With the new year comes the opportunity for college students and their parents to apply for federal financial aid that could help cover the many costs of higher education. The 2015 Free Application for Student Aid (FAFSA) is now available for preparation and submission at FAFSA.ed.gov as of Jan. 1.
How the 2015 FAFSA Works
Through this site, students and parents who still claim their college-bound children as dependents, supply personal and financial information that the federal government uses to determine the student’s need for federal financial aid. The FAFSA uses this financial and income information to produce an Expected Family Contribution, which estimates the out-of-pocket college costs the student’s family may be expected to cover.
Those deemed to have a greater financial need will receive more in aid, which can come in the form of Pell grants, scholarships, work-study awards and student loans. Students and their parents can even use the FAFSA4Caster program to get an estimate of the amount of aid they might be qualified to receive.
Submitting the free application can be done by visiting the official FAFSA website, which provides an online version of the application as well as forms that filers can download, print and send to apply on paper.
Fill the FAFSA Out ASAP to Double Your Money
Filling out the 2015 FAFSA takes about an hour to complete, according to FAFSA.gov, but can be more time-consuming depending on the number of jobs and incomes taken into consideration. The deadline for a 2015 FAFSA application is not until June 30, 2016, and students can submit a form to try and secure aid for the 2015 to 2016 school year through that date. But students planning to attend college shouldn’t wait.
Students should complete and submit the application as soon as possible after Jan. 1. Submitting the FAFSA earlier will help students secure aid for programs or colleges with early deadlines, instead of missing out on college funds that a student would otherwise qualify for. Those who submit their applications from January to March get twice as much money as those that complete the FAFSA later in the year, reports The New York Times.
5 Tips for Submitting a 2015 FAFSA
If you need to fill out the 2015 FAFSA, here are some tips to fill it out right and maximize your chance of getting student financial aid.
1. Don’t Claim Retirement Accounts or Home Value
According to The New York Times, listing retirement plan savings and the family home’s value on an application is a common mistake, and can hurt an applicant’s chances of receiving aid. But neither of these is used to calculate financial aid and should be left out of the FAFSA.
2. Don’t Wait to Get Your 2014 Tax Information to Submit the Application
Some college students and their parents might make the mistake of waiting on their 2014 tax information and W2s to start the FAFSA application. Doing so is unnecessary, as a pay stub can be used to estimate income and tax information without a W2, and the FAFSA can be updated later when the filer has all tax information on hand.

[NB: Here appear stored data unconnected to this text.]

-- ==== Sys2Proof/Machine/Operands.lean ====
section
/-! DEFINITION. Operands and the arithmetic of 44_common_semantics.md R221: index increment, the argument latch, the
prescaler table, the decimal digits of a report, and the command in progress. -/

namespace Sys2Proof.Machine

/-- `inc_mod` of 00_scope.md R14 for a buffer of `n` slots: a true modulo of the untruncated sum. -/
def incMod (n : Nat) (i : Byte) : Byte := BitVec.ofNat 8 ((i.toNat + 1) % n)

/-- `RB_N`: the number of slots of the ring buffer (00_scope.md R10; log 1). -/
def State.rbN (s : State) : Nat := s.buf.length

/-- The buffer is empty (10_state.md R25). -/
def State.isEmpty (s : State) : Bool := s.head == s.tail

/-- The buffer is full (10_state.md R26). -/
def State.isFull (s : State) : Bool := incMod s.rbN s.head == s.tail

/-- `bd = ARG[11:0]` (30_encoding.md R106). -/
def State.argDivisor (s : State) : BitVec 12 := s.arg.extractLsb' 0 12

/-- `ARG[7:0]`, the byte of `TXPUT` and the factor of `ADCCFG` (30_encoding.md R106). -/
def State.argByte (s : State) : Byte := s.arg.extractLsb' 0 8

/-- `ch = ARG[2:0]` (30_encoding.md R106). -/
def State.argChannel (s : State) : BitVec 3 := s.arg.extractLsb' 0 3

/-- `ps_code` of 42_adc_sampler.md R182; undefined outside `DIV_SET`. -/
def psCode (df : Byte) : Option (BitVec 3) :=
  if df = 4 then some 0b010
  else if df = 8 then some 0b011
  else if df = 16 then some 0b100
  else if df = 32 then some 0b101
  else if df = 64 then some 0b110
  else if df = 128 then some 0b111
  else none

/-- The ASCII code of the decimal digit `d` (43_host_periodic_task.md R213, R214). -/
def digitByte (d : Nat) : Byte := BitVec.ofNat 8 (0x30 + d)

/-- `dec(v)` (43_host_periodic_task.md R213): the digits of `v` from the thousands on, leading zeros dropped. -/
def decimal (v : Nat) : List Byte :=
  let d3 := v / 1000
  let d2 := v / 100 % 10
  let d1 := v / 10 % 10
  let d0 := v % 10
  if d3 ≠ 0 then [digitByte d3, digitByte d2, digitByte d1, digitByte d0]
  else if d2 ≠ 0 then [digitByte d2, digitByte d1, digitByte d0]
  else if d1 ≠ 0 then [digitByte d1, digitByte d0]
  else [digitByte d0]

/-- The bytes of one report: `dec(v)`, carriage return, line feed (43_host_periodic_task.md R210, R215). -/
def reportBytes (v : Nat) : List Byte := decimal v ++ [0x0D, 0x0A]

/-- The command in progress, read back from `FGPC`, `INSTR` and `ARG` (10_state.md R41; 30_encoding.md R106).
DEDUCED, safe (log 17). -/
def State.inProgress (s : State) : Option Instr :=
  match s.fgpc with
  | .idle => none
  | .init _ => some (.txinit s.argDivisor)
  | .enq _ => if s.instr then some (.txputs s.arg) else some (.txput s.argByte)
  | .str _ => some (.txputs s.arg)
  | .cfg _ => some (.adccfg s.argByte)
  | .smp _ => some (.adcsample s.argChannel)

end Sys2Proof.Machine
end

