-- ==== Sys2Proof/Machine/Sampler.lean ====
section
/-! DEFINITION. The sampler commands `ADCCFG`, `ADCSAMPLE` and the converter's step `ADC_DONE` (42_adc_sampler.md). A
command's meaning is one step of the foreground on its behalf, as in Machine/Producer.lean. -/

namespace Sys2Proof.Machine

/-- The micro-steps of `ADCCFG` for the prescaler code `code` (42_adc_sampler.md R181). -/
def configStep (code : BitVec 3) (k : CfgLabel) (s : State) : State :=
  match k with
  | .c0 => (s.setRefs Config.refMode).goto (.cfg .c1)
  | .c1 => ((s.setAden true).setAdps code).goto .idle

/-- The micro-steps of `ADCSAMPLE` (42_adc_sampler.md R188 to R191). At `S2` a running conversion spins. -/
def sampleStep (k : SmpLabel) (s : State) : State :=
  match k with
  | .s0 => (s.setChsel s.argChannel).goto (.smp .s1)
  | .s1 => (s.setAdsc true).goto (.smp .s2)
  | .s2 => if s.adsc then s else s.goto (.smp .s3)
  | .s3 => { s with result := s.adata.setWidth 16, fgpc := .idle }

/-- `ADCCFG df` (42_adc_sampler.md R180, R181, R184). A second one runs again (R185; log 14). -/
def execAdccfg (df : Byte) (s : State) : Result :=
  match s.fgpc with
  | .idle =>
    match psCode df with
    | some _ => .next (s.latch (df.setWidth 16) (.cfg .c0))
    | none => .refused .illegalDivisor
  | .cfg k =>
    if s.inProgress = some (.adccfg df) then
      match psCode df with
      | some code => .next (configStep code k s)
      | none => .refused .illegalDivisor
    else .refused .portNotReady
  | _ => .refused .portNotReady

/-- `ADCSAMPLE ch` (42_adc_sampler.md R187 to R192). -/
def execAdcsample (ch : BitVec 3) (s : State) : Result :=
  match s.fgpc with
  | .idle => if s.adcReady then .next (s.acceptSample ch) else .refused .adcNotReady
  | .smp k => if s.inProgress = some (.adcsample ch) then .next (sampleStep k s) else .refused .portNotReady
  | _ => .refused .portNotReady

/-- `ADC_DONE` with the drawn value `v` (42_adc_sampler.md R196). -/
def execAdcDone (v : Sample) (s : State) : Result :=
  if s.adcDoneEnabled then .next (s.conversionDone v) else .refused .adcDoneNotEnabled

end Sys2Proof.Machine
end

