-- ==== Sys2Proof/Machine/Step.lean ====
section
/-! DEFINITION. One step of the machine: pick the next move, perform it (20_memory.md R72). -/

namespace Sys2Proof.Machine

/-- One atomic step of one agent. -/
def step (s : State) : Host.Outcome State Fault Refusal :=
  perform s.nextMove s.afterPick

/-- `s` with the instruction whose bits are `w` presented at the command port as the next move (log 20). -/
def State.withFetchWord (s : State) (_nbits w : Nat) : State :=
  s.withCommand (portWord w)

end Sys2Proof.Machine
end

3. Watch for Differing Financial aid Deadlines Across Schools, States and Scholarships
Applying early, however, will not only secure more funding, it’s also vital to meeting other financial aid deadlines. State aid, for instance, often as early deadlines for student financial aid — the earliest is Feb. 15 for Connecticut, reports CNN Money. Students should check with their school’s financial aid department as well to ensure they are meeting the financial aid deadlines set by their university.
4. List State Schools First on the 2015 FAFSA
When listing colleges on a FAFSA application, it’s best to list state schools first whether or not it’s a student’s first choice college. Listing these schools first could increase the applicant’s chance of qualifying for state aid and grants, according to Forbes.
5. Pay Attention to the FAFSA Confirmation Page
The FAFSA confirmation page includes important information tailored to the applicant’s responses, information that won’t be included in the confirmation email. This includes links to other forms of aid, as well as information on the colleges listed in the application like graduate rates. Be sure to carefully read the confirmation page and check out all included links before closing the page.